Required work: For the word "globalErase", determine how many lines of the entries below contain it, and give only that number.

┌─ Supplied data

/-- Posted in LIT: a count of 0 for BAD_ARGUMENT, and row 511 with a count of 1, the last that is not clamped. -/
theorem witness_RepaintRequestsItsRows :
    let s := litState.setCmd { litState.cmd with copy := [(1, 511), (2, 1)] }
    Posts litState 0xE4000 0x0100 0x01 ∧ Posts s 0xE4000 0x0100 0x01 ∧ ReadyFollows s ∧ ThirdLaw s ∧
      argument litState 2 = 0 ∧ ¬ (511 < argument s 1 ∨ argument s 2 = 0) ∧ recordless s.seq.state = false :=
  ⟨lit_posts _ _ rfl, ⟨rfl, 0x0100, ⟨⟨rfl, rfl⟩, rfl, 4, by decide, rfl, rfl⟩, rfl⟩, by decide,
    by decide +kernel, by decide, by decide, rfl⟩

theorem witness_ClearAndRepaintErasesThePanel :
    Posts State.reset 0xE4000 0x0200 0x02 ∧ Posts litState 0xE4000 0x0200 0x02 ∧
      let s := inPeriod (periodAt .globalErase 60 false) litState
      s.seq.state = .lit ∧ s.period.current = some (periodAt .globalErase 60 false) ∧
        s.period.timing.dc + s.period.timing.wc + 1 ≤ (periodAt .globalErase 60 false).tick :=
  ⟨reset_posts _ _ rfl, lit_posts _ _ rfl, rfl, rfl, by decide⟩

/-- Row 511 and word 31 are the last that are not refused; row 495 is the last outside the default band. -/
theorem witness_AreaIsCheckedAndClamped :
    let s := State.reset.setCmd
      { State.reset.cmd with copy := [(1, 3), (3, 495), (4, 1), (5, 31), (6, 1)] }
    Posts State.reset 0xE4000 0x0300 0x03 ∧ Posts s 0xE4000 0x0300 0x03 ∧
      ¬ (3 < argument s 1 % 256 ∨ argument s 4 = 0 ∨ argument s 6 = 0 ∨ 511 < argument s 3 ∨ 31 < argument s 5) ∧
      inBand s.store.settings 495 = false :=
  ⟨reset_posts _ _ rfl, ⟨rfl, 0x0300, ⟨⟨rfl, rfl⟩, rfl, 4, by decide, rfl, rfl⟩, rfl⟩, by decide, by decide⟩

/-- A rectangle of rows 510 to 511, both passed over, and one of rows 495 to 496 and 0 to 511 whose first row is
not: with PRIV clear the rows from 496 on are passed over. -/
theorem witness_AreaIsCheckedAndClamped_band :
    let s := fun row rows : Word => State.reset.setCmd
      { State.reset.cmd with copy := [(1, 3), (3, row), (4, rows), (5, 31), (6, 1)] }
    Posts (s 510 2) 0xE4000 0x0300 0x03 ∧ (copyWord (s 510 2).cmd 1).getLsbD 15 = false ∧
      inBand (s 510 2).store.settings 510 = true ∧ inBand (s 510 2).store.settings 511 = true ∧
      Posts (s 495 2) 0xE4000 0x0300 0x03 ∧ inBand (s 495 2).store.settings 495 = false ∧
      Posts (s 0 512) 0xE4000 0x0300 0x03 ∧ inBand (s 0 512).store.settings 0 = false :=
  ⟨⟨rfl, 0x0300, ⟨⟨rfl, rfl⟩, rfl, 4, by decide, rfl, rfl⟩, rfl⟩, by decide, by decide, by decide,
    ⟨rfl, 0x0300, ⟨⟨rfl, rfl⟩, rfl, 4, by decide, rfl, rfl⟩, rfl⟩, by decide,
    ⟨rfl, 0x0300, ⟨⟨rfl, rfl⟩, rfl, 4, by decide, rfl, rfl⟩, rfl⟩, by decide⟩

/-- A band of row 5 alone: an area of rows 5 to 6 begins at row 6. -/
theorem test_area_passes_over :
    let s := (State.reset.setStore { State.reset.store with
      settings := { State.reset.store.settings with firstRow := 5, rowCount := 1 } }).setCmd
        { State.reset.cmd with copy := [(1, 3), (3, 5), (4, 2), (5, 31), (6, 1)] }
    (after (.area 0xE4000 0x0300) s).area.map (·.row) = some 6 := by decide +kernel

theorem witness_BlankDarkensThePanel : Posts litState 0xE4000 0x0400 0x04 ∧ CommandLaw litState :=
  ⟨lit_posts _ _ rfl, lit_commandLaw⟩

theorem witness_UnblankJudgesTheSupply : Posts State.reset 0xE4000 0x0500 0x05 := reset_posts _ _ rfl

theorem witness_ProbeStartsARoundOfFailedModules :
    Posts State.reset 0xE4000 0x0600 0x06 ∧ State.reset.link.state = .ok ∧ State.reset.link.failed = 0 :=
  ⟨reset_posts _ _ rfl, rfl, rfl⟩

└─

Response to the task: 3